I envy folks that have their own property out in the country and do not live in a subdivision community. At present I run my 2 meter Yeasu FTM-3200D with a ladder antenna that is installed in my attic suspended from the rafters and is produced by N9TAX. It is a great antenna and works very will with my local repeaters. I will most likely be using the MFJ Mag. Loop antenna installed in my attic also as I have had some good reports from locals that are using the antenna.

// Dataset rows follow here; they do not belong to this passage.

/-- The whole state once an instruction has passed. -/
theorem State.retireTo_eq (s : State) (c : Ctx) (tr1 : Train) (pc : W64) :
    (s.setTrain c.w c.t tr1).retireTo c pc =
      { s with
        trains := (Cells.mapVals Train.wake s.trains).put (64 * c.w + c.t) (tr1.past c pc (c.laneCount s))
        cores := s.cores.put c.core { s.core c.core with
          lanes := (s.core c.core).lanes.put (laneOf c.tr.trn) (c.laneCount s) }
        clock := s.clock + c.cycles } := by
  let m := c.laneCount s
  let co : Core := { s.core c.core with lanes := (s.core c.core).lanes.put (laneOf c.tr.trn) m }
  let f1 : Train → Train := fun tr => { (tr.updSplit c.p fun q => { q with last := m }) with
    issues := tr.issues + 1, hcount := if c.tr.hmode then tr.hcount + 1 else tr.hcount }
  let f2 : Train → Train := fun tr => (tr.updSplit c.p fun q => q.advance pc c.tr.hmode).closeWindows c.p c.tr.nextId
  let a : State := { (s.setTrain c.w c.t tr1).setCore c.core co with clock := s.clock + c.cycles }
  have ha : a.train? c.w c.t = some tr1 := State.train?_setTrain s c.w c.t tr1
  have e1 : (s.setTrain c.w c.t tr1).retireTo c pc = ((a.updTrain c.w c.t f1).updTrain c.w c.t f2).wake := rfl
  rw [e1, State.updTrain_of ha f1, State.updTrain_of (State.train?_setTrain a c.w c.t (f1 tr1)) f2]
  unfold State.wake State.setTrain
  simp only [Cells.put_put, Cells.mapVals_put, a, State.setCore, State.setTrain]
  rfl

/-- An instruction passes: `s1` is the state at its issue with the issuing train replaced by `tr1`. -/
theorem State.retireTo_spec {s : State} {i : Instr} {c : Ctx} (h : s.ctx? i = some c) (tr1 : Train) (new : List Outst)
    (pc : W64) (n : Nat)
    (h1 : tr1 = { c.tr with k := tr1.k, v := tr1.v, p := tr1.p, outst := c.tr.outst ++ new, nextId := n }) :
    Beside c s ((s.setTrain c.w c.t tr1).retireTo c pc) ∧
      Passed c ((s.setTrain c.w c.t tr1).retireTo c pc) pc (tr1.past c pc (c.laneCount s)) := by
  obtain ⟨-, -, ht, hsp, -, -, -, -⟩ := State.ctx?_eq h
  have hs1 : tr1.split? c.p = c.tr.split? c.p := by rw [h1]; rfl
  have hs2 : ∀ p, tr1.split? p = c.tr.split? p := by rw [h1]; exact fun _ => rfl
  rw [State.retireTo_eq]
  refine ⟨⟨rfl, ?_, ?_⟩, ⟨?_, ?_, ?_, ?_⟩⟩
  · intro k
    simp only [State.core, Cells.val_put]
    by_cases hk : k = c.core
    · subst hk; simp
    · simp [hk]
  · intro key hkey
    simp only [Cells.look_put_ne _ _ hkey, Cells.look_mapVals, Option.map_map]
    congr 1
    funext x
    exact Train.calm_wake x
  · simp [State.train?]
  · exact ⟨_, Train.past_split tr1 c pc _ (hs1.trans hsp)⟩
  · intro p hp
    rw [Train.past_others _ _ _ _ _ hp, hs2]
  · refine ⟨new, ?_⟩
    rw [h1]; rfl

/-! ### Registers -/

theorem Train.getV_setV (tr : Train) (j r j' r' : Nat) (x : W32) (hr : r < 64) (hr' : r' < 64) :
    (tr.setV j r x).getV j' r' = if r' = r ∧ j' = j then x else tr.getV j' r' := by
  simp only [Train.getV, Train.setV, Cells.val_store]
  congr 1
  exact propext ⟨fun h => by omega, fun h => by omega⟩

theorem Train.getV_writeV (tr : Train) (d : Nat) (f : Nat → W32) (js : List Nat) (j r : Nat) (hd : d < 64) (hr : r < 64) :
    (tr.writeV d f js).getV j r = if r = d ∧ j ∈ js then f j else tr.getV j r := by
  induction js with
  | nil => simp [Train.writeV]
  | cons a js ih =>
    rw [Train.writeV, Train.getV_setV _ _ _ _ _ _ hd hr, ih]
    by_cases h1 : r = d
    · by_cases h2 : j = a
      · subst h2; simp [h1]
      · simp [h1, h2]
    · simp [h1]

theorem Train.getK_setK (tr : Train) (r r' : Nat) (x : W64) : (tr.setK r x).getK r' = if r' = r then x else tr.getK r' := by
  simp only [Train.getK, Train.setK, Cells.val_store]

theorem Train.getP_setP (tr : Train) (r r' : Nat) (m x : Mask) : (tr.setP r m x).getP r' =
    if r' = r ∧ r ≠ 7 then (tr.getP r &&& ~~~m) ||| (x &&& m) else tr.getP r' := by
  unfold Train.setP
  by_cases h : r = 7
  · simp [h]
  · simp only [h, if_false, Train.getP, Cells.val_store]
    by_cases h2 : r' = r
    · subst h2; simp [h]
    · simp [h2]

theorem mem_maskThreads (m : Mask) (j : Nat) : j ∈ maskThreads m ↔ m.getLsbD j = true := by
  unfold maskThreads
  simp only [List.mem_filter, List.mem_range]
  exact ⟨fun h => h.2, fun h => ⟨by by_cases hj : j < 32; exact hj; simp [BitVec.getLsbD_of_ge m j (by omega)] at h, h⟩⟩

theorem testBit_bitsOf (f : Nat → Bool) (n : Nat) : bitsOf f n < 2 ^ n ∧
    ∀ j, (bitsOf f n).testBit j = (decide (j < n) && f j) := by
  induction n with
  | zero => simp [bitsOf]
  | succ n ih =>
    have hb : bitsOf f (n + 1) = bitsOf f n + if f n then 2 ^ n else 0 := rfl
    refine ⟨?_, fun j => ?_⟩
    · rw [hb, Nat.pow_succ]; have := ih.1; split <;> omega
    · rw [hb]
      split
      · rename_i hf
        by_cases hj : j = n
        · subst hj; rw [Nat.add_comm, Nat.testBit_two_pow_add_eq, ih.2]; simp [hf]
        · by_cases hlt : j < n
          · rw [Nat.add_comm, Nat.testBit_two_pow_add_gt (by omega), ih.2]
            simp [hlt, Nat.lt_succ_of_lt hlt]
          · have hx : bitsOf f n + 2 ^ n < 2 ^ j := by
              have h1 := ih.1
              have h2 : 2 ^ (n + 1) ≤ 2 ^ j := Nat.pow_le_pow_right (by omega) (by omega)
              rw [Nat.pow_succ] at h2; omega
            rw [Nat.testBit_lt_two_pow hx]; simp; omega
      · rename_i hf
        rw [Nat.add_zero, ih.2]
        by_cases hj : j = n
        · subst hj; simp [hf]
        · by_cases hlt : j < n
          · simp [hlt, Nat.lt_succ_of_lt hlt]
          · have : ¬ j < n + 1 := by omega
            simp [hlt, this]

The N9TAX Slim Jim Antenna Review
http://hamuniverse.com/n9taxslimjimreview.html


----------



## Flight1630 (Jan 4, 2017)

Ok I've heard of that. My aunt used to live in a area like that. I asked her why and she told me it's so the area keeps its value. I know I could never live there


----------



## RichBohlman (Mar 5, 2017)

My Ladder attic antenna setup.


----------



## drfacefixer (Mar 8, 2013)

RichBohlman said:


> I am thinking about purchasing a Yeasu 991A or 450D rig in June
> 
> and try using a MFJ Mag Loop antenna installed in my attic due to my HOA restrictions.
> 
> ...


I have a mfj loop that does pretty well outside vertical. I had a lot of problems horizon and it was super sensitive to wiring in the attic. I have a handful of Dx's to Norway and Japan on it. Downside is the tuning in so narrow you have to be screening the people out there on the internet before reaching out. You'll never be able to frequency sweep to find them. The ham club loves to refer to mfj as mighty fine junk. I like having it, but it's no replacement for some of my other ariels.


----------



## bkt (Oct 10, 2008)

Sorry to hear you're constrained by an HOA restriction. Here's to hoping the Amateur Radio Parity Act is passed soon.

I've got no experience with the mag loop antenna but if you decide to try it, please let us know how it works.


----------



## RichBohlman (Mar 5, 2017)

bkt said:


> Sorry to hear you're constrained by an HOA restriction. Here's to hoping the Amateur Radio Parity Act is passed soon.
> 
> I've got no experience with the mag loop antenna but if you decide to try it, please let us know how it works.


Thanks & I sure will!


----------



## drfacefixer (Mar 8, 2013)

RichBohlman said:


> Thanks & I sure will!


I also use a yeasu 897d for my mobile. The contacts I was making my my loop are primarily on 20m. 10m is ok and most ham forums advised to get the MFJ-1786 because the 40m band on the loop was really poor. About 99% of your power is dissipating as heat on that band and antenna. If you go with that loop, I recommend getting ham radio deluxe, mounting it vertical away from any electrical interference and putting it on a rotator. It always seems to be much more sensitive in the vertical axis than in the omnidirectional horizontal mount - and I had it well above the suggested 40ft.


----------



## frankd4 (Oct 22, 2010)

RichBohlman said:


> I am thinking about purchasing a Yeasu 991A or 450D rig in June
> and try using a MFJ Mag Loop antenna installed in my attic due to my HOA restrictions.
> 
> Suggestion/Comments regarding either please!
> ...


Try using an Ultamax end fed in your attic, I have one that works great.


----------



## capt. (Dec 15, 2017)

I used to have several different antenna's on my house, Then again I did not have a HOA , if I were you I would move out. If your near Michigan I have 15.8 acres for sale on a dead end road. No one tells you what you put up. Hams all over the area. KB8VLO


----------